A start-up must first be sure that it has secured all rights in any software code that it considers proprietary.  The most important step to achieving this goal is to have written agreements with each person who is developing software for the company, particularly independent contractors, and that the agreements include terms that not only designate the software as work made for hire but also assign to the company all rights in the proprietary software.  Some background in copyright law demonstrates why an agreement containing those terms is essential.

Under copyright law, a work, including software code, is owned by the author of the work.  An employer is considered the author of the work if the work is a “work made for hire.”  A company’s rights in its software code may be relatively well protected when the software developer is an employee of the company because software code written by an employee within the scope of his or her employment constitutes work made for hire.  An employee for purposes of the work made for hire doctrine means an employee under the general common law of agency.[1]  An employer is the author, and therefore the owner, of the copyright in software code written by an employee within the scope of his or her employment under the federal copyright statute.[2] 

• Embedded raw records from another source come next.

/-- The six window writes and the encode step. -/
theorem run_to_frame {as : List Answer} (hs : s.Writing h) (ho : s.opk = .update) (hseq : s.seq = 0)
    (hu : s.unsent = windowStream s.par.ops) (hpb : s.pb = none) (hsurf : s.surf = some surf)
    (hz : panelSized surf = true) (hready : s.panelReady) (hmode : s.panel.cfg.memMode = 0x00)
    (hscript : s.script = List.replicate 6 .ok ++ as) :
    ∃ t : State, core.run 7 s = .next t ∧ FrameSent h surf 0 s t := by
  obtain ⟨hrx, hdistinct⟩ := hready
  obtain ⟨t, hrun, hack⟩ := run_acknowledged hs (xs := windowStream s.par.ops) (rest := [])
    (by simpa using hu) (by simpa using hscript)
  rw [windowStream_length] at hrun
  have hdone : t.unsent = [] := by simpa [hu] using hack.unsent
  have hwriting := hack.writing hs
  have hlast := step_encodeFrame hwriting (hack.opk.trans ho) hdone (hack.pb.trans hpb)
    (hack.surf.trans hsurf) hz
  have hpanel := hack.panel
  rw [receiveAll_windowStream hdistinct s.draws hrx] at hpanel
  obtain ⟨hc, hq⟩ := unsent_eq_nil.mp hdone
  refine ⟨_, (run_add (m := 1) hrun).trans (run_one hlast), ?_⟩
  exact {
    writing := ⟨hwriting.busy, hwriting.hung, hwriting.raised, hwriting.opk, hwriting.hnd⟩
    opk := hack.opk.trans ho
    pb := Option.some_ne_none _
    unsent := by simp [State.unsent, hc, hq]
    seq := by simpa [hseq] using hack.seq
    trace := by
      rw [updateStream_take, List.take_zero, List.append_nil]
      exact hack.trace
    script := by simpa using hack.script
    st := hack.st
    replies := hack.replies
    framing := by simpa [hpanel] using framing_windowed hrx hmode
    ram := fun i => by simp [State.ramByte, hpanel] }

/-- The data writes after the encode step. -/
theorem FrameSent.acknowledged (hf : FrameSent h surf 0 s t) (hk : k ≤ 1024)
    (hack : Acknowledged h ((frameStream (encodeBuffer surf)).take k) t u) : FrameSent h surf k s u := by
  have hbytes : (frameStream (encodeBuffer surf)).take k =
      ((encodeBytes surf).take k).map fun b => ⟨ctrlData, b⟩ := by
    rw [frameStream_encodeBuffer, List.map_take]
  have hlen : ((encodeBytes surf).take k).length = k := by simp [hk]
  obtain ⟨hframing, hram⟩ := receiveAll_frame (o := t.par.ops) hf.framing t.draws
    (bs := (encodeBytes surf).take k) (by omega)
  rw [← hbytes, ← hack.panel, hlen] at hframing hram
  exact {
    writing := hack.writing hf.writing
    opk := hack.opk.trans hf.opk
    pb := hack.pb ▸ hf.pb
    unsent := by
      have hsplit := hack.unsent
      rw [hf.unsent, List.drop_zero] at hsplit
      exact (List.append_cancel_left ((List.take_append_drop k _).trans hsplit)).symm
    seq := by simp [hack.seq, hf.seq, hk]
    trace := by rw [hack.trace, hf.trace, updateStream_take, updateStream_take]; simp
    script := by
      rw [hf.script, hack.script]
      simp [hk, List.replicate_add]
    st := hack.st.trans hf.st
    replies := hack.replies.trans hf.replies
    framing := hframing
    ram := fun i => by
      rw [State.ramByte, hram]
      by_cases hi : i < k
      · rw [if_pos hi, if_pos hi, List.getElem?_take_of_lt hi, encodeBytes_getElem? surf i (by omega)]
      · rw [if_neg hi, if_neg hi]
        simpa [State.ramByte] using hf.ram i }

/-- An UPDATE up to data write `k`. -/
theorem run_frameSent {as : List Answer} (hs : s.sending h) (ho : s.opk = .update) (hseq : s.seq = 0)
    (hq : s.queue = windowStream s.par.ops) (hpb : s.pb = none) (hsurf : s.surf = some surf)
    (hz : panelSized surf = true) (hready : s.panelReady) (hmode : s.panel.cfg.memMode = 0x00)
    (hk : k ≤ 1024) (hscript : s.script = List.replicate (6 + k) .ok ++ as) :
    ∃ t : State, core.run (7 + k) s = .next t ∧ FrameSent h surf k s t ∧ t.script = as := by
  have hwriting := writing_of_sending hs
  obtain ⟨-, -, -, -, hc, -⟩ := hs
  obtain ⟨t, hrun, hf⟩ := run_to_frame (as := List.replicate k .ok ++ as) hwriting ho hseq
    (by simp [State.unsent, hc, hq]) hpb hsurf hz hready hmode
    (by rw [hscript, List.replicate_add, List.append_assoc])
  have hlen : ((frameStream (encodeBuffer surf)).take k).length = k := by simp [hk]
  have hts : t.script = List.replicate k .ok ++ as := by
    simpa [hscript, List.replicate_add] using hf.script.symm
  obtain ⟨u, hrun', hack⟩ := run_acknowledged hf.writing
    (xs := (frameStream (encodeBuffer surf)).take k) (rest := (frameStream (encodeBuffer surf)).drop k)
    (by simpa using hf.unsent) (as := as) (by rw [hlen, hts])
  rw [hlen] at hrun'
  have hfu := hf.acknowledged hk hack
  exact ⟨u, (run_add hrun).trans hrun', hfu, by simpa [hscript] using hfu.script.symm⟩

/-- Where data write `k` fails, position `k` alone may change (43_address_window R126). -/
theorem FrameSent.ramByte_of_failed (hf : FrameSent h surf k s t) (hk : k < 1024) {o : OpTable} {n : Nat}
    {a : Bool} {d : Byte} (hpanel : u.panel = t.panel.unsure o n a ⟨ctrlData, d⟩) (i : Nat) :
    u.ramByte i = if a ∧ i = k then some d else t.ramByte i := by
  have haddr := hf.framing.addr
  rw [Nat.mod_eq_of_lt hk] at haddr
  rw [State.ramByte, hpanel, unsure_data_read hf.framing.rx hf.framing.memMode, haddr, State.ramByte]

end

/-- Settles O57: the whole frame is sent, and the next step completes. -/
theorem updateShowsTheSurface : Obligations.UpdateShowsTheSurface := by
  intro s h surf as hs ho hseq hq hpb hsurf hz hready hmode hscript
  obtain ⟨t, hrun, hf, hrest⟩ := run_frameSent (k := 1024) hs ho hseq hq hpb hsurf hz hready hmode
    le_rfl (as := as) (by rw [hscript])
  have hdone : t.unsent = [] := hf.unsent.trans (List.drop_of_length_le (by simp))
  have hlast := step_complete_update hf.writing hf.opk hdone hf.pb
  have hlen : (updateStream s.par.ops surf).length = 1030 := by simp [updateStream]
  have htrace := hf.trace
  rw [List.take_of_length_le hlen.le] at htrace
  refine ⟨_, (run_add (m := 1) hrun).trans (run_one hlast), rfl, hf.st, hf.writing.hnd, rfl,
    ⟨rfl, hf.writing.hung, rfl, rfl, rfl, rfl, rfl⟩, hf.seq, hrest, htrace, hlen, ?_, fun x y hx hy => ?_⟩
  · exact congrArg (· ++ _) hf.replies
  · refine ⟨_, ?_, packByte_pixel surf hx y⟩
    exact (hf.ram _).trans (if_pos (by omega))
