-- ==== Sys2Proof/Machine/DataMovement.lean ====
section
/-! DEFINITION. The data movement commands `LDI`, `LI` and `RD` (R110 to R112). -/

namespace Sys2Proof.Machine

/-- `LDI rd` (R110): the payload's value, unless the payload has more limbs than a register (the limb count decides, not
the value). -/
def execLdi (rd : Reg) (p : Payload) (s : State) : Host.Outcome State Fault Refusal :=
  .next (runCommand (.ldi rd p)
    (if limbsFit p.limbs.length then .ok ⟨[(rd, payloadValue p)], []⟩ else .error .capacityExceeded) s)

/-- `LI rd, imm16` (R111): the sign-extended immediate. -/
def execLi (rd : Reg) (imm : BitVec 16) (s : State) : Host.Outcome State Fault Refusal :=
  .next (runCommand (.li rd imm) (.ok ⟨[(rd, sext16 imm)], []⟩) s)

/-- `RD rs1` (R112): the value in canonical form as the response's payload; no register changes. A value of 2^31 - 1
limbs or more is refused (U22); with `MAXLIMBS` finite there is none. -/
def execRd (rs1 : Reg) (s : State) : Host.Outcome State Fault Refusal :=
  if !s.err && readTooLong rs1 s then .refused .readTooLong
  else .next (runCommand (.readout rs1)
    (do
      let v ← readReg rs1 s
      .ok ⟨[], payloadWords (canonicalPayload v)⟩) s)

/-- The `LDI` the assembler emits for `LDI rd, #v` (R90): the payload is the canonical form of `v`. -/
def ldiOf (rd : Reg) (v : Int) : Instr := .ldi rd (canonicalPayload v)

end Sys2Proof.Machine
end

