-- ==== Sys2Proof/Safety.lean ====
section
/-! DEFINITION. What claims about a run are stated in: the invariant of the state, what a fault leaves, and the
same outcome with other words in the channels. What an ended run is stands in Machine/Run.lean. -/

namespace Sys2Proof.Machine

/-- Every value in a valid register fits a register (R20, R22, R24). -/
def regsFit (s : State) : Bool :=
  s.regs.toList.all (fun o =>
    match o with
    | none => true
    | some v => fits v)

/-- The codes that `ERRCODE` can record (R221, R234). -/
def faultCodes : List (BitVec 4) := [1, 2, 5, 6, 7]

/-- The invariant of `STATUS` and `ERRCMD` (R32): with the latch clear nothing is recorded; with it set, the code of a
fault is. -/
def latchOk (s : State) : Bool :=
  if s.err then decide (s.errCode ∈ faultCodes)
  else decide (s.lost = false ∧ s.errCode = 0 ∧ s.errCmd = 0)

/-- The invariant of the state. -/
def State.Inv (s : State) : Prop := regsFit s = true ∧ latchOk s = true

/-- What is left when the command `i` raises the fault with code `c` (R226): the latch, the code, the command word and a
response of one word; everything else as it was. -/
def faulted (c : BitVec 4) (i : Instr) (s : State) : State :=
  { s with err := true, errCode := c, errCmd := encodeWord i, rsp := s.rsp ++ [BitVec.ofNat 32 c.toNat] }

/-- The same outcome with the command channel of its state, if it has one, set to `c`. -/
def withCmd (c : List Word) : Host.Outcome State Fault Refusal → Host.Outcome State Fault Refusal
  | .next t => .next { t with cmd := c }
  | .fault f => .fault f
  | .refused r => .refused r

/-- The same outcome with the words `q` in front of the response channel of its state, if it has one. -/
def behind (q : List Word) : Host.Outcome State Fault Refusal → Host.Outcome State Fault Refusal
  | .next t => .next { t with rsp := q ++ t.rsp }
  | .fault f => .fault f
  | .refused r => .refused r

end Sys2Proof.Machine
end

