/-- R152, R153: `REDC` divides by the radix modulo `n`. -/
def Obligations.RedcDividesByTheRadix : Prop :=
  ∀ k n nInv t : Nat, n % 2 = 1 → n < 2 ^ k → n * nInv % 2 ^ k = 2 ^ k - 1 → t < 2 ^ k * n →
    redc k n nInv t < n ∧ redc k n nInv t * 2 ^ k % n = t % n

/-- R153: binary exponentiation over Montgomery form gives the remainder of the exact power for every odd modulus. -/
def Obligations.MontgomeryExponentiationIsExact : Prop :=
  ∀ b e n : Nat, n % 2 = 1 → montExp b e n = b ^ e % n

/-- The spec's own general knowledge ("every base not divisible by `n` passes", 45_miller_rabin.md): for a prime `n` with
`n - 1 = u · 2^r` and `u` odd, every base not divisible by `n` passes, so a base that fails and is not divisible by `n`
proves compositeness. -/
def Obligations.PrimePassesEveryWitnessRound : Prop :=
  ∀ base r u n : Nat, Nat.Prime n → 3 ≤ n → n - 1 = u * 2 ^ r → u % 2 = 1 → ¬ n ∣ base →
    witnessRef base r u n = 1

/-! ### The serial form of an integer (20_memory.md, 40_data_movement.md) -/

/-- R54: a header gives sign and limb count, the limbs follow, and the value is the sum of the limbs, each at its weight,
with the sign of the header. -/
def Obligations.PayloadValueIsTheWeightedSum : Prop :=
  (∀ (w h : Word) (ls rest : List Word), opcodeByte w = 0x10 → ls.length = h.toNat % 2 ^ 31 →
    cut (w :: h :: (ls ++ rest)) = .ready w ⟨decide (2 ^ 31 ≤ h.toNat), ls⟩ rest) ∧
  (∀ p : Payload, payloadValue p =
    (if p.sign then -1 else 1) *
      ((List.range p.limbs.length).map (fun j => ((p.limbs.getD j 0).toNat * 2 ^ (32 * j) : Int))).sum)

/-- R55: the output form of a value has `ceil(bitLength / 32)` limbs, the value's own, no zero limb at the top, the sign
bit exactly for a negative value, the limb count in the header, and reads back as the value. -/
def Obligations.CanonicalFormReadsBack : Prop :=
  ∀ v : Int, (canonicalPayload v).limbs.length = (bitLength v.natAbs + 31) / 32 ∧
    (canonicalPayload v).limbs =
      (List.range (limbCount v.natAbs)).map (fun j => BitVec.ofNat 32 (v.natAbs / 2 ^ (32 * j))) ∧
    (canonicalPayload v).limbs.getLast? ≠ some 0 ∧ (canonicalPayload v).sign = decide (v < 0) ∧
    (limbCount v.natAbs < 2 ^ 31 → ∃ h : Word, payloadWords (canonicalPayload v) = h :: (canonicalPayload v).limbs ∧
      h.toNat = (if v < 0 then 2 ^ 31 else 0) + limbCount v.natAbs) ∧
    payloadValue (canonicalPayload v) = v

/-- R113: `LDI` with any payload that is loaded, then `RD` of the same register, answers the output form of the payload's
value; the output form of a value that fits is loaded, and its value is that value. -/
def Obligations.LoadThenReadRoundTrip : Prop :=
  (∀ (s : State) (k : Reg) (p : Payload), s.err = false → Limit.admitsLimbs Config.maxLimbs p.limbs.length = true →
    limbCount (payloadValue p).natAbs < 2 ^ 31 - 1 →
    ∃ t, exec (.ldi k p) s = .next t ∧
      exec (.readout k) t = .next { t with rsp := s.rsp ++ 0 :: 0 :: payloadWords (canonicalPayload (payloadValue p)) }) ∧
  (∀ v : Int, fits v = true →
    Limit.admitsLimbs Config.maxLimbs (canonicalPayload v).limbs.length = true ∧ payloadValue (canonicalPayload v) = v)
end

The same is not true if the company’s software developer is not an employee of the company.  When the developer is not an employee, the software code may not be considered work made for hire even if the company and the developer have entered into a contract specifically designating the code as work made for hire.  The reason is that when the developer is not an employee of the company, the work only constitutes work made for hire, giving the company the status of the author of the work, if: (a) the work is specially ordered or commissioned by the company; (b) the parties expressly agree in a written instrument that it is work made for hire; and (c) the work falls within one of nine specific categories.  It is the last of the three requirements that makes reliance on the work made for hire doctrine problematic for the company.  The reason is that the nine categories are as follows:  (1) a contribution to a collective work; (2) a part of a motion picture or other audiovisual work; (3) a translation; (4) a supplementary work; (5) a compilation; (6) an instructional text; (7) a test; (8) answer material for a test; and (9) an atlas.[3]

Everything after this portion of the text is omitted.